Et je me plais à croire qu’elle m’aurait répondu :
Mais elle n’a rien écrit. Alors je suppose que c’est à moi d’écrire la fin.
Les saisons ont tourné comme un manège sans musique. J’ai arrêté de compter les jours. J’ai perdu la trace du calendrier. Il était de toute façon resté bloqué sur le mois de Louise.
J’ai commencé à me faire plus léger. À ne plus répondre aux appels, ni aux lettres, ni au facteur. À vivre la nuit, à parler aux lucioles avec des vers de poète. Mon voisin du dessus a dit qu’il ne m’entendait plus marcher. La concierge, elle, a remarqué que mon ombre ne descendait plus l’escalier. Même le miroir a cessé de me refléter, alors j’ai compris. Je devenais transparent. Petit à petit.

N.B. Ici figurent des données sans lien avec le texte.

-- ==== Sys2Proof/Machine/Port.lean ====
section
/-! DEFINITION. The command port (spec/70_reset_and_hazards.md rules R264, R265, R267): the command in progress runs; while it
holds, and between commands, the host's next action takes place. DESIGN CHOICE, safe: a command that fits completes in the
one step that runs it (notes/assumptions/14.md). -/

namespace Sys2Proof.Machine

/-- The word on the command port is decoded and run; an unassigned `OP` completes with `ILLEGAL_OP`, its operands not
looked at (30_encoding.md rule R76, 60_exceptions.md rule R233). -/
def runCommand (w : CommandWord) (s : State) : Host.Outcome State Fault Refusal :=
  match decode w with
  | .ok i => exec i s
  | .error (.illegalOp _) => .next s.rejectOpcode

/-- What follows a run of the command in progress: if it completed, that is the step; if it holds (it is still on the
port), it is the host's turn (70_reset_and_hazards.md rule R265). -/
def afterRun : Host.Outcome State Fault Refusal → Host.Outcome State Fault Refusal
  | .next t => if t.pending = none then .next t else t.whileHolding
  | .fault r => .fault r
  | .refused r => .refused r

/-- One step of the block. -/
def portStep (s : State) : Host.Outcome State Fault Refusal :=
  if s.resetDone then
    match s.pending with
    | some w => afterRun (runCommand w s)
    | none => .next s.serveHost
  else s.beforeReset

/-- The word of `nbits` table bits `w`, every bit above them zero, on the command port. DESIGN CHOICE: unlike
`acceptCommand` it leaves an earlier response standing and replaces a command that holds, since the host's check changes
nothing a run does not need (notes/assumptions/2.md and 10.md). -/
def State.presentWord (s : State) (nbits w : Nat) : State :=
  { s with pending := some (BitVec.ofNat 136 (w % 2 ^ nbits)) }

end Sys2Proof.Machine
end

Un matin de brouillard, j’ai enfilé ma vieille redingote à carreaux, celle qu’elle détestait, et j’ai glissé dans la rue comme un soupir. J’ai salué le réverbère, et ai laissé une dernière lettre dans le tronc du platane :
Je suis parti chercher Louise là où les souvenirs se déguisent en nuages. Ne vous souciez pas de moi. Je suis dans les herbes hautes, dans les chansons lentes, dans la buée sur les vitres. Je suis devenu ce qu’on devient quand on aime trop longtemps : une parenthèse oubliée entre deux saisons.
On dit que depuis, certains soirs, on entend des rimes glisser sous les portes. Qu’un ballon rouge flotte parfois au-dessus du quartier. Et que les chaussons de Louise, eux, dansent tout seuls au pied du lit.